## Task to complete
Where does the word "Bool" show up in the data? Please find each such line and copy it.
*** Begin section ***
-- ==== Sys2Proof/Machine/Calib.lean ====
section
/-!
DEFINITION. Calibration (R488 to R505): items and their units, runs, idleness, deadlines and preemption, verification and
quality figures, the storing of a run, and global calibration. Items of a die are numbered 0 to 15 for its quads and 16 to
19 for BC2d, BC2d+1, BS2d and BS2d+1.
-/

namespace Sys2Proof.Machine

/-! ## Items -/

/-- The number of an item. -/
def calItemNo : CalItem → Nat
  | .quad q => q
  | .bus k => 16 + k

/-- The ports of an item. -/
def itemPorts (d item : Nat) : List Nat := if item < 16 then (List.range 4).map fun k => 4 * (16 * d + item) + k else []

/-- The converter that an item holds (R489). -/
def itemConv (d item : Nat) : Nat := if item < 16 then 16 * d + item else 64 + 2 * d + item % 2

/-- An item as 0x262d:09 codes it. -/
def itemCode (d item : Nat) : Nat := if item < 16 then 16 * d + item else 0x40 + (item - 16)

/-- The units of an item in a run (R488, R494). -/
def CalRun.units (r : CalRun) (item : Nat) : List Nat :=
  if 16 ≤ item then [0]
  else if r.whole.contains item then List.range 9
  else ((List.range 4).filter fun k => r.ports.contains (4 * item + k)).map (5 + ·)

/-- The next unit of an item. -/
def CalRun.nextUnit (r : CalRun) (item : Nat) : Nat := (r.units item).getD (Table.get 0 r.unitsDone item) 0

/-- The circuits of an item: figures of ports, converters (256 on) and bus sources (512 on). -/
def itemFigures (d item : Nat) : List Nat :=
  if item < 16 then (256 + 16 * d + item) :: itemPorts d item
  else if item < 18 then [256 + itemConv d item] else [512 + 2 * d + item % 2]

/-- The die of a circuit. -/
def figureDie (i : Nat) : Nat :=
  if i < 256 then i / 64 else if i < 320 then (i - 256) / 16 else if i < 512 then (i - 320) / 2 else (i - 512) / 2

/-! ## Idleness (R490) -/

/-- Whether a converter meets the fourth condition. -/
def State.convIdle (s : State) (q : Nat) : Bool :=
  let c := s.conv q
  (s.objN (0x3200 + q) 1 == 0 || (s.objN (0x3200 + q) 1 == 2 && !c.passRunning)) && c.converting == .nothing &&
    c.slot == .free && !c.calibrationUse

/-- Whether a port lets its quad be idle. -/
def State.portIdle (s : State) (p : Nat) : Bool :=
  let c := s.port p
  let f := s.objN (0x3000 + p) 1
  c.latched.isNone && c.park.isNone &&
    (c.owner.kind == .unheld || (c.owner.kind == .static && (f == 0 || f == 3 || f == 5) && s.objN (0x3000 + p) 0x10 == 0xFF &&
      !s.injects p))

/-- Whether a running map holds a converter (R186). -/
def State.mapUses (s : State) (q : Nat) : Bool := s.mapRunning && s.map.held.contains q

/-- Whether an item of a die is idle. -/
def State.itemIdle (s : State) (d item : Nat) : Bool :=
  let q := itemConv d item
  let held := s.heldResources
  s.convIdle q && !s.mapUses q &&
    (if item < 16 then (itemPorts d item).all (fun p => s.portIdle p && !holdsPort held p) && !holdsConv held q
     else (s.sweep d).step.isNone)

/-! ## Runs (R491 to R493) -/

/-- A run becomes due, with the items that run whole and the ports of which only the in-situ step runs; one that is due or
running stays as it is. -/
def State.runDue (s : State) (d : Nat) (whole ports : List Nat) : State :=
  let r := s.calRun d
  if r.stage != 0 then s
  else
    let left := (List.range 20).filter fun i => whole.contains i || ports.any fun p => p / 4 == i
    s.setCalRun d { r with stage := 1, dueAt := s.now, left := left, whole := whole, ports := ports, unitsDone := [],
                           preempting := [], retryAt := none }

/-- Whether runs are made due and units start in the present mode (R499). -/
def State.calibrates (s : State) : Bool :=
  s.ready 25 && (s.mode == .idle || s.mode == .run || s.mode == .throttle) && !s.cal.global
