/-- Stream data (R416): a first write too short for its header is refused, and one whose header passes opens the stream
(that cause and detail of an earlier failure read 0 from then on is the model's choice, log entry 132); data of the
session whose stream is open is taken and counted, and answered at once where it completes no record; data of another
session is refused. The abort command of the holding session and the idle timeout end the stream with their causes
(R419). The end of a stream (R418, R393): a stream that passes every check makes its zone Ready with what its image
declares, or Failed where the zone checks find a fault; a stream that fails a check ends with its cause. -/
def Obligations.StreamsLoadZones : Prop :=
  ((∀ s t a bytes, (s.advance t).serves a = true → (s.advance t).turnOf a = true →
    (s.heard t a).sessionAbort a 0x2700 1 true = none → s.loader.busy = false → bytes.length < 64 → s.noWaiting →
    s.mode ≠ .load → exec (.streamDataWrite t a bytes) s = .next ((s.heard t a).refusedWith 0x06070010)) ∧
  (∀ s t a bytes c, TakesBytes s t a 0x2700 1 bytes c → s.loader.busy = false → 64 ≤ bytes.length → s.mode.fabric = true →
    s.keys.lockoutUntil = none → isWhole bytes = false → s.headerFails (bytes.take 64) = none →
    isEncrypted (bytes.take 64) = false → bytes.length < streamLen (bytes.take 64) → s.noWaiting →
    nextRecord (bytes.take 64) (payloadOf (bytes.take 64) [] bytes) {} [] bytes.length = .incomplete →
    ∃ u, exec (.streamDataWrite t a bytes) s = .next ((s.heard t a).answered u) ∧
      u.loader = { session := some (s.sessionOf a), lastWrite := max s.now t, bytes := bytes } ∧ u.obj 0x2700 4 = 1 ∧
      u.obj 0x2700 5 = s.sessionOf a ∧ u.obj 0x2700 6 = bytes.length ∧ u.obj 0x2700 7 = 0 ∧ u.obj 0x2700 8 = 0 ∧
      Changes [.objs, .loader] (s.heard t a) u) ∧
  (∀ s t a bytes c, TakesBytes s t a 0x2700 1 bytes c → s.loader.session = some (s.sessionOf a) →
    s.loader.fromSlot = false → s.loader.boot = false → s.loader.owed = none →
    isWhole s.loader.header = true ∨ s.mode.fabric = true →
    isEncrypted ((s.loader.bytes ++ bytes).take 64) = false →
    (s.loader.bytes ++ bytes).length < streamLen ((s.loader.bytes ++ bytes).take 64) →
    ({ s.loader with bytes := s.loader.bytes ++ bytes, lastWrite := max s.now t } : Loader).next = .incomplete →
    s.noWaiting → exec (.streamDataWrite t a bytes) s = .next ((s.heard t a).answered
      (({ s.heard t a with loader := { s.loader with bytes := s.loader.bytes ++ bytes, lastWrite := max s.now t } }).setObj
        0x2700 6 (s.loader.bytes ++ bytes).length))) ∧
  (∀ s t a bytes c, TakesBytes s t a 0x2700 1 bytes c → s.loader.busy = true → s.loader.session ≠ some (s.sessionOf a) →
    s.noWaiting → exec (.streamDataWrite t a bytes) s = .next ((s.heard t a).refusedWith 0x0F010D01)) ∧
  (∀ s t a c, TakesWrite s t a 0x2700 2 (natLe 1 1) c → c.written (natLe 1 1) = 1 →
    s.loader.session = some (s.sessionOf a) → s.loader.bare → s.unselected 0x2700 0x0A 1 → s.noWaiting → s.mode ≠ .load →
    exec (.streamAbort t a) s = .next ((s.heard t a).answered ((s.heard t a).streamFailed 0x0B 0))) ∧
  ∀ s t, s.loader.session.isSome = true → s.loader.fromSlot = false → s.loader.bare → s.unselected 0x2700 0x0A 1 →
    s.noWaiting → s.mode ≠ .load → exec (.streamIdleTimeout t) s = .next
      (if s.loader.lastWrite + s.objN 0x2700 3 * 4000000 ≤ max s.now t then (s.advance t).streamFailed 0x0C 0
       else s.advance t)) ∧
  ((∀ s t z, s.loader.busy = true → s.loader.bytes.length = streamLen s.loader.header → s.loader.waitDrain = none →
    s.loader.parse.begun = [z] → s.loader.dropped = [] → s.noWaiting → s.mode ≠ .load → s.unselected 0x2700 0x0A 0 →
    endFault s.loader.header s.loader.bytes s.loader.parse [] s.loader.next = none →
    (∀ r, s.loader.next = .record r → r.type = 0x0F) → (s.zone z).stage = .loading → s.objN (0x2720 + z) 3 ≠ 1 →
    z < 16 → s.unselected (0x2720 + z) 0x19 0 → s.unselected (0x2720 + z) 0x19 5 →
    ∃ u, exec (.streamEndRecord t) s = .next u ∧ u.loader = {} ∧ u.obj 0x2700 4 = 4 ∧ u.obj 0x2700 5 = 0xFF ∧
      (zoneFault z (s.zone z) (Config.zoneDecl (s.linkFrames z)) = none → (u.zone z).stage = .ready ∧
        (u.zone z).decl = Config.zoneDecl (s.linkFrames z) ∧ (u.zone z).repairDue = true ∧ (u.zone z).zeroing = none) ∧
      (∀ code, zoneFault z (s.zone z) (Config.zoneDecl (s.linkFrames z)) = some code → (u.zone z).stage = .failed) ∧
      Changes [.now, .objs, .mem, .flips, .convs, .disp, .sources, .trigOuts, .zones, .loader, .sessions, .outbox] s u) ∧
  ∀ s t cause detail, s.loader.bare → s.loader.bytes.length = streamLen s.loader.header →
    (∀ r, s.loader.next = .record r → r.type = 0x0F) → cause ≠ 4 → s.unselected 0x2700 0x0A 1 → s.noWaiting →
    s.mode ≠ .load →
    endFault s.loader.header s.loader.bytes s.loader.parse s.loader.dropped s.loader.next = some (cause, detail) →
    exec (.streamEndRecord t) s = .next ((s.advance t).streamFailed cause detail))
*** End section ***
## Response to the exercise
def State.convIdle (s : State) (q : Nat) : Bool :=
def State.portIdle (s : State) (p : Nat) : Bool :=
def State.mapUses (s : State) (q : Nat) : Bool := s.mapRunning && s.map.held.contains q
def State.itemIdle (s : State) (d item : Nat) : Bool :=
def State.calibrates (s : State) : Bool :=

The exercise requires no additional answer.